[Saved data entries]

* * * * *

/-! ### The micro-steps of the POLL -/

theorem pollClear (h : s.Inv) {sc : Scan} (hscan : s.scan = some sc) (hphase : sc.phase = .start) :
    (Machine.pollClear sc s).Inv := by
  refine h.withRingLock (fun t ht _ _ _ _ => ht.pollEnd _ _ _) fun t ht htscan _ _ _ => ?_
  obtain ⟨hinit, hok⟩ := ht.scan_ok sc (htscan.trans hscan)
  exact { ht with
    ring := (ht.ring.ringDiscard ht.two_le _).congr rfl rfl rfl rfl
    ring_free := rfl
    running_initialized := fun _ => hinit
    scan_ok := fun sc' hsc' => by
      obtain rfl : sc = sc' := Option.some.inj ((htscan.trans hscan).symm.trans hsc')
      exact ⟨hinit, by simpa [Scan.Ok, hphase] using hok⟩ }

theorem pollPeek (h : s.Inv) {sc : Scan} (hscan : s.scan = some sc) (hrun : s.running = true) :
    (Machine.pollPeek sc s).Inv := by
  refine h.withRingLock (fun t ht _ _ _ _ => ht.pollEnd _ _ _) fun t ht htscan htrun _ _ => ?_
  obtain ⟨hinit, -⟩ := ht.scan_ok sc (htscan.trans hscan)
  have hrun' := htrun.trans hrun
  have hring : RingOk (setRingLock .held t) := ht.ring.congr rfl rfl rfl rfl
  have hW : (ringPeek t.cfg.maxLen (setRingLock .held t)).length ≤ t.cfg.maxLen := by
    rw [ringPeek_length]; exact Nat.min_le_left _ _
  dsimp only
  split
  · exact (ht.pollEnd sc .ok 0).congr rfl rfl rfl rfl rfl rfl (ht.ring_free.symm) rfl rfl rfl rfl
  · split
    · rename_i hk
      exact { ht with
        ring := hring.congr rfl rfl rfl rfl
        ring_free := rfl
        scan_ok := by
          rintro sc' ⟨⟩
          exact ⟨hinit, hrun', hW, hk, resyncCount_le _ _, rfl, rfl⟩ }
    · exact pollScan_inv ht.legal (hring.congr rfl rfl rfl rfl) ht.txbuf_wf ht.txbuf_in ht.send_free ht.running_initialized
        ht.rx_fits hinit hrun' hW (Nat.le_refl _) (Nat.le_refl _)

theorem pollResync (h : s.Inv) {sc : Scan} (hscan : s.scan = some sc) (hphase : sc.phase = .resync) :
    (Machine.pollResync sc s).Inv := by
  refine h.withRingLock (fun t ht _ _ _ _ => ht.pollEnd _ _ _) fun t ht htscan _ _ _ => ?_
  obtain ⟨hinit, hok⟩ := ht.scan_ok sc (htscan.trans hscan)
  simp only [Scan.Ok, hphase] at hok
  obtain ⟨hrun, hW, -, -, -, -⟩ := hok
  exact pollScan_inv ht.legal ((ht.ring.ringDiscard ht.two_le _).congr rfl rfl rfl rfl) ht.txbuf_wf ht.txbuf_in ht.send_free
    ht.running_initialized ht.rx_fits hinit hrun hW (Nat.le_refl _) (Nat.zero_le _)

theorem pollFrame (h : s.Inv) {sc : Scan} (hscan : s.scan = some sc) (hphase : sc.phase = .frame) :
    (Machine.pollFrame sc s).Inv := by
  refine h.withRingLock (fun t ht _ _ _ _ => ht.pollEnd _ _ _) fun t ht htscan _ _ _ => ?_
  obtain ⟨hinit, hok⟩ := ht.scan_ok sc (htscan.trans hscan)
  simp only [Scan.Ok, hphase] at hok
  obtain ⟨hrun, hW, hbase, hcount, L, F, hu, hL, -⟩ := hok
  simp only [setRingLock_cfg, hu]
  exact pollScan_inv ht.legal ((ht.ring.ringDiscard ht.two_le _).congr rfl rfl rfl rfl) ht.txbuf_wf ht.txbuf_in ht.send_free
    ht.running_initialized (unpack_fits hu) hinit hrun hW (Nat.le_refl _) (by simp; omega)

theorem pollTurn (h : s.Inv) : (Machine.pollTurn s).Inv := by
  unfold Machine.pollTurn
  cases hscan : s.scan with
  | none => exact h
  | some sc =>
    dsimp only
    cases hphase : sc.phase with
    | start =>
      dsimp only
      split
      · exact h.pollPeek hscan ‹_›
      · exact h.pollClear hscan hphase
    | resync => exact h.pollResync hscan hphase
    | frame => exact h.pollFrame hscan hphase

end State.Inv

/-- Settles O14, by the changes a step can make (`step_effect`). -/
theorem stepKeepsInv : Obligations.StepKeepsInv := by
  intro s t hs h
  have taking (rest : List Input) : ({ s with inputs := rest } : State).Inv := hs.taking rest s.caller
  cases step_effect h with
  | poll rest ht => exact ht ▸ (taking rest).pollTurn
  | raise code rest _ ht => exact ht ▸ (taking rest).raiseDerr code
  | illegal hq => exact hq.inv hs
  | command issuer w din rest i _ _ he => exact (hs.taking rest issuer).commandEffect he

* * * * *

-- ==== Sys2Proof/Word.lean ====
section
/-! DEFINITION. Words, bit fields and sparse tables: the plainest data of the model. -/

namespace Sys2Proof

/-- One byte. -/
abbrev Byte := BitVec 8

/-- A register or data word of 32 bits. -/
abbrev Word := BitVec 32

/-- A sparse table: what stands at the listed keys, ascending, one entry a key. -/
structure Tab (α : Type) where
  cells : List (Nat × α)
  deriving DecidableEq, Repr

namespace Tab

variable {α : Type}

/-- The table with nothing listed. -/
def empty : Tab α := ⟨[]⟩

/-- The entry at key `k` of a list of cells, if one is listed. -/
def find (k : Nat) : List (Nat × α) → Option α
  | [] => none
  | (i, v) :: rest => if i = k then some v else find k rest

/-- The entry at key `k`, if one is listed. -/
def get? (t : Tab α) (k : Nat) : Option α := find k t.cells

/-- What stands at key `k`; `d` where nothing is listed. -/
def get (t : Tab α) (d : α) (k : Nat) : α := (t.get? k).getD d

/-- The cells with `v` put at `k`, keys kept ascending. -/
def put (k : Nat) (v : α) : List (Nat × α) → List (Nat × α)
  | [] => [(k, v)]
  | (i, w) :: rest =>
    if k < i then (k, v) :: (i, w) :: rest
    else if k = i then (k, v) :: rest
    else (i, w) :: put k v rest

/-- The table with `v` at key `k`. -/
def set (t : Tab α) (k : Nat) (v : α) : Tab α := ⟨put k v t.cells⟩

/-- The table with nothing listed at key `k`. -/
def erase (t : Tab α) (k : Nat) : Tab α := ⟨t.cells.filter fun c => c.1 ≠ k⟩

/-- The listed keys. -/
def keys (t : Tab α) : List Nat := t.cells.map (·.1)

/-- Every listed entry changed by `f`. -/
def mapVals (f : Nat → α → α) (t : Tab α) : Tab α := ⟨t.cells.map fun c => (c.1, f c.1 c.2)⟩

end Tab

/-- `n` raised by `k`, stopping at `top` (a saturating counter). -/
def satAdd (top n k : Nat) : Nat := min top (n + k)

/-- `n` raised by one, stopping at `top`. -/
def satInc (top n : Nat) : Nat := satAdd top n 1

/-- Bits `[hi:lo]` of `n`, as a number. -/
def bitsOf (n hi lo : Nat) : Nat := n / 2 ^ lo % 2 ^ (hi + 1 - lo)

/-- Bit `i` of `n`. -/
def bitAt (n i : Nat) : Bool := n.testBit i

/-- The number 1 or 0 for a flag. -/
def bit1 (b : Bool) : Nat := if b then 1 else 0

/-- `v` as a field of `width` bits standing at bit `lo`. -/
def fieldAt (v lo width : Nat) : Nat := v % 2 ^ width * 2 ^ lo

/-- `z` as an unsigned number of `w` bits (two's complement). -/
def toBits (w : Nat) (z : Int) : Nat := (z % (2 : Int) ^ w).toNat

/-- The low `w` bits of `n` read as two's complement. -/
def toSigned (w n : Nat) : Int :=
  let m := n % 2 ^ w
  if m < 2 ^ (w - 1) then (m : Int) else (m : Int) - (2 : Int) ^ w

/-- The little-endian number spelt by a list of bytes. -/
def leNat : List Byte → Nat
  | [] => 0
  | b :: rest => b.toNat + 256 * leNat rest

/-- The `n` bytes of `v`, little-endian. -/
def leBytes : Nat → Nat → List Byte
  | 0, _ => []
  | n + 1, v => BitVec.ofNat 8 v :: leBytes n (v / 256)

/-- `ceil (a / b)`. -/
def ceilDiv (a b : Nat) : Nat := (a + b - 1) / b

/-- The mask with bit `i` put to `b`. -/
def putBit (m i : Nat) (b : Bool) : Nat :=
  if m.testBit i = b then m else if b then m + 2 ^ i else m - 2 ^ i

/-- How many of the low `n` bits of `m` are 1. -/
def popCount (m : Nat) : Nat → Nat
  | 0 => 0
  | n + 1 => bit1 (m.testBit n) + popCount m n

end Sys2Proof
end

* * * * *

• **Action item**
Show the lines in the entries above that include the string "where".

• **Result**
structure Tab (α : Type) where
/-- What stands at key `k`; `d` where nothing is listed. -/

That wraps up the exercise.